New publication: Less Restrictive Means & the Strasbourg Court

First of all, a Happy New Year to you all, dear readers! As far as we are concerned, 2015 couldn’t have started better. We’re proud to announce the publication of the article “‘Don’t use a Sledgehammer to Crack a Nut’: Less Restrictive Means in the Case Law of the European Court of Human Rights”, written by prof. Eva Brems and I. The article is concerned with the emerging practice by the European Court of Human Rights to use more and more explicit lines of legal reasoning placing the examination of less restrictive means at the centre of its proportionality analysis. What is the theory behind this concept? How does it work in practice? Is there really a less restrictive means revolution going on in Strasbourg? For the answer to all these questions and more, you can access the article on the website of Human Rights Law Review.

Abstract

“Using a sledgehammer to crack a nut obviously is a disproportionate action, since one could use a nutcracker instead.
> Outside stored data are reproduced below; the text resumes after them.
-- ==== Sys2Proof/Certificates/Slice0/Obligations.lean ====
section
/-! DEFINITION. The statements for the provers. In a statement, `u.choose` is the state `u` an event leaves, after which an
idle engine has started its next job (see `EngineStartsHighestRankedWork`); `s.answered` is `s` with the request's slot
taken and its reply completed. -/

open Sys2Proof Sys2Proof.Machine

/-! ### The step and the commands as a whole -/

/-- The step takes the command at the front of the queue and runs it on the rest; with none waiting it idles (the
task's own rule for a block; log 3). -/
def Obligations.StepTakesFrontCommand : Prop :=
  (∀ (c : Instr) (rest : List Instr) (s : State),
    step { s with pending := c :: rest } = exec c { s with pending := rest })
  ∧ ∀ s : State, s.pending = [] → step s = .next s

/-- No command stops the part, and none touches the queue. Both are the model's choice: that nothing faults or is refused is
log 24's, and that commands come into the queue only from outside is log 3's. -/
def Obligations.EveryCommandAnswersNext : Prop :=
  ∀ (i : Instr) (s : State), ∃ t : State, exec i s = .next t ∧ t.pending = s.pending

/-! ### Reset and power -/

/-- What the release of a device reset leaves: the value the spec gives each piece of state (12.9 and the reset rule of
each chapter). The reset cause and the levels of the trip lines stand. That a RESET_RELEASE outside a reset changes nothing
is the model's choice (log 15). -/
def Obligations.ReleaseGivesResetValues : Prop :=
  (∀ s : State, s.supply = .held → ∃ t : State, exec .resetRelease s = .next t
    ∧ t.supply = .running ∧ t.cause = s.cause
    ∧ t.mtu = { timeState := .unset, phase := 0, runSeconds := 0#32, clock := 0, second := 0, goodRun := 0,
                holdover := 0, faults := 0, calendar := none, origin := 0, window := false }
    ∧ (∀ i, t.frg.site i = ⟨none, 0, 0, 0, 0⟩) ∧ (∀ g, t.frg.group g = ⟨0, 0, 1000⟩)
    ∧ (∀ k c, t.frg.curve k c = List.replicate 16 256)
    ∧ (∀ i, Table.get none t.tiu.raw i = none ∧ t.tiu.site i = ⟨false, 0, 0, 0, 0, 0, none⟩)
    ∧ (∀ g, t.tiu.group g = ⟨0, 0, 0, 0, 0, 0⟩)
    ∧ t.tiu.staleLimit = 30 ∧ t.tiu.rollupPeriod = 5 ∧ t.tiu.periodCount = 0
    ∧ t.cgr.deficits = [] ∧ t.cgr.overflow = false
    ∧ t.eng.job = none ∧ t.eng.scratch = none ∧ t.eng.activation = [] ∧ t.eng.fleet = [] ∧ t.eng.book = []
    ∧ t.eng.admission = [] ∧ t.eng.dispatch = ⟨false, 0⟩ ∧ t.eng.housekeeping = ⟨false, 0⟩
    ∧ t.eng.rollup = ⟨false, 0⟩ ∧ t.eng.activationMerges = 0 ∧ t.eng.abandonTotal = 0
    ∧ t.eng.bookInterval = none ∧ t.eng.settings = ⟨900, 4, 1, 26, 300⟩
    ∧ t.cmt.records = [] ∧ t.cmt.queue = [] ∧ (∀ i, t.cmt.issue i = 0#8)
    ∧ (∀ p, t.product p = ⟨.none, 0, 0, 0, 0, 0, 0, false⟩)
    ∧ t.acu.records = [] ∧ (∀ p, accountOf t.acu.accounts p = ⟨0#48, 0#32⟩)
    ∧ (∀ l, t.acu.line l = ⟨none, (s.acu.line l).asserted, 0, false, 0, none⟩)
    ∧ t.acu.guardTicks = 10 ∧ t.acu.qualification = 2
    ∧ (∀ g, t.dsp.group g = ⟨0, 0, 0, false, 0, 0#32, [], false⟩) ∧ (∀ i, t.dsp.setpoint i = ⟨0, 0#16⟩)
    ∧ t.dsp.sequence = 0#16 ∧ t.dsp.dirty = [] ∧ t.dsp.tickCount = 0#32
    ∧ t.dvu = ⟨none, 0⟩
    ∧ ∀ p, (∀ k, Table.get none (t.port p).slots k = none) ∧ (t.port p).replies = []
        ∧ (t.port p).lastWriteRefused = false ∧ (t.port p).mask = 0xFFF#12 ∧ (t.port p).threshold = 0
        ∧ (∀ k, t.count p k = if k = .resetDone then 1 else 0) ∧ t.attn p = true)
  ∧ ∀ s : State, s.supply ≠ .held → exec .resetRelease s = .next s

/-- How a device reset begins and what is lost (12.9, 6.7): the job, the scratch, every waiting request or event and every
transfer in progress; ATTN is low on every port. A fall of RESETn during a reset changes nothing, and without power is
not seen (log 15). -/
def Obligations.ResetBeginsAndPowerFails : Prop :=
  ∀ s : State,
    let lost (t : State) : Prop := t.eng.job = none ∧ t.eng.scratch = none ∧ t.eng.activation = []
      ∧ t.eng.fleet = [] ∧ t.eng.book = [] ∧ t.eng.admission = [] ∧ ∀ p, (t.port p).reading = none ∧ t.attn p = false
    (∃ t : State, exec (.deviceReset .powerOn) s = .next t ∧ t.supply = .held ∧ t.cause = .powerOn ∧ lost t)
    ∧ (s.supply = .running → ∃ t : State, exec (.deviceReset .pin) s = .next t ∧ t.supply = .held ∧ t.cause = .pin ∧ lost t)
    ∧ (s.supply ≠ .running → exec (.deviceReset .pin) s = .next s)
    ∧ (∃ t : State, exec .powerFail s = .next t ∧ t.supply = .off ∧ lost t)

/-- While a device reset lasts no event is worked, transfers are ignored and ATTN stays low (12.9, 12.1). That the state inside
a reset stands as it was but for MISO and the levels of the trip lines, which follow their pins, and that the same holds
without power, is the model's choice (log 14): the spec says what a release leaves, not what memory holds before it. -/
def Obligations.NothingIsWorkedInReset : Prop :=
  ∀ (i : Instr) (s t : State), s.supply ≠ .running → Instr.ofReset i = false → exec i s = .next t →
    t.supply = s.supply ∧ t.cause = s.cause ∧ t.mtu = s.mtu ∧ t.frg = s.frg ∧ t.tiu = s.tiu ∧ t.cgr = s.cgr
    ∧ t.eng = s.eng ∧ t.cmt = s.cmt ∧ t.dsp = s.dsp ∧ t.dvu = s.dvu
    ∧ t.acu.records = s.acu.records ∧ t.acu.accounts = s.acu.accounts ∧ t.acu.guardTicks = s.acu.guardTicks
    ∧ t.acu.qualification = s.acu.qualification
    ∧ (∀ l, { t.acu.line l with asserted := (s.acu.line l).asserted } = s.acu.line l)
    ∧ ∀ p, { t.port p with miso := (s.port p).miso } = s.port p ∧ t.attn p = false

/-! ### Time -/

/-- TICK_EVENT (1.1, 1.2, 10.1, 10.3): the phase advances or returns to 0, the Dispatch Unit's tick count grows and every
running guard loses a tick, the pulse window opens with tick 9 while pulses are judged, and every other item of the Market
Time Unit stands (tick 9 is `SecondMarkCountsSecondsAndBoundaries`, tick 1 with the window open `MissingPulseIsJudged`).
No table of the Book, the registry, the intake or the setpoints is touched. GUARD_END is the tick event at which a group's guard ends, and raises DISPATCH, once however many
guards end (shown where no fraction changes with it). -/
def Obligations.TickEventAdvancesPhaseAndCounts : Prop :=
  ∀ s : State, s.supply = .running → ∃ u : State, exec .tickEvent s = .next u.choose
    ∧ u.mtu.phase = (if s.mtu.phase = 9 then 0 else s.mtu.phase + 1)
    ∧ (s.mtu.phase ≠ 9 → u.mtu.runSeconds = s.mtu.runSeconds ∧ u.mtu.second = s.mtu.second
        ∧ u.mtu.clock = s.mtu.clock ∧ u.tiu = s.tiu)
    ∧ (s.mtu.phase = 8 → s.mtu.judging = true → u.mtu.window = true)
    ∧ (let judged := (s.mtu.timeState = .acquiring ∧ s.mtu.calendar = none) ∨ s.mtu.timeState = .locked
         ∨ s.mtu.timeState = .holdover
       s.mtu.phase ≠ 9 → s.mtu.phase ≠ 1 ∨ s.mtu.window = false → u.mtu = { s.mtu with
         phase := s.mtu.phase + 1, window := if s.mtu.phase = 8 ∧ judged then true else s.mtu.window })
    ∧ u.dsp.tickCount = s.dsp.tickCount + 1#32
    ∧ (∀ g, g < 64 → u.dsp.group g =
        if (s.dsp.group g).guard then
          { s.dsp.group g with guard := decide ((s.dsp.group g).remaining > 1), remaining := (s.dsp.group g).remaining - 1 }
        else s.dsp.group g)
    ∧ (∀ g, g < 64 → (s.dsp.group g).guard = true → (s.dsp.group g).remaining ≤ 1 →
        exec (.guardEnd g) s = .next u.choose ∧ u.eng.dispatch.flag = true
        ∧ (s.acu.records = [] → u.eng.dispatch = s.eng.dispatch.raised))
    ∧ u.dsp.setpoints = s.dsp.setpoints ∧ u.dsp.sequence = s.dsp.sequence ∧ u.dsp.dirty = s.dsp.dirty
    ∧ u.frg = s.frg ∧ u.cgr = s.cgr ∧ u.cmt = s.cmt ∧ u.dvu = s.dvu ∧ u.supply = s.supply ∧ u.cause = s.cause
    ∧ u.tiu.raw = s.tiu.raw ∧ u.tiu.sites = s.tiu.sites ∧ u.tiu.groups = s.tiu.groups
Verifying whether there exists a less restrictive means (LRM) for a human rights restriction is a central question of proportionality analysis. This article provides both a theoretical discussion of the LRM test as developed within the German legal tradition, and an exhaustive analysis of the European Court of Human Rights’ practice in applying LRM reasoning. In two recent Grand Chamber judgments, the Court has explicitly endorsed the LRM test as part of its proportionality analysis. Nonetheless, it appears that the Court has not fully made up its mind on the application of the LRM test, which is illustrated by the lack of consistency in applying LRM reasoning, the lack of clarity regarding the substantive or procedural nature of the test and the struggle in applying the test to scrutinise general measures.”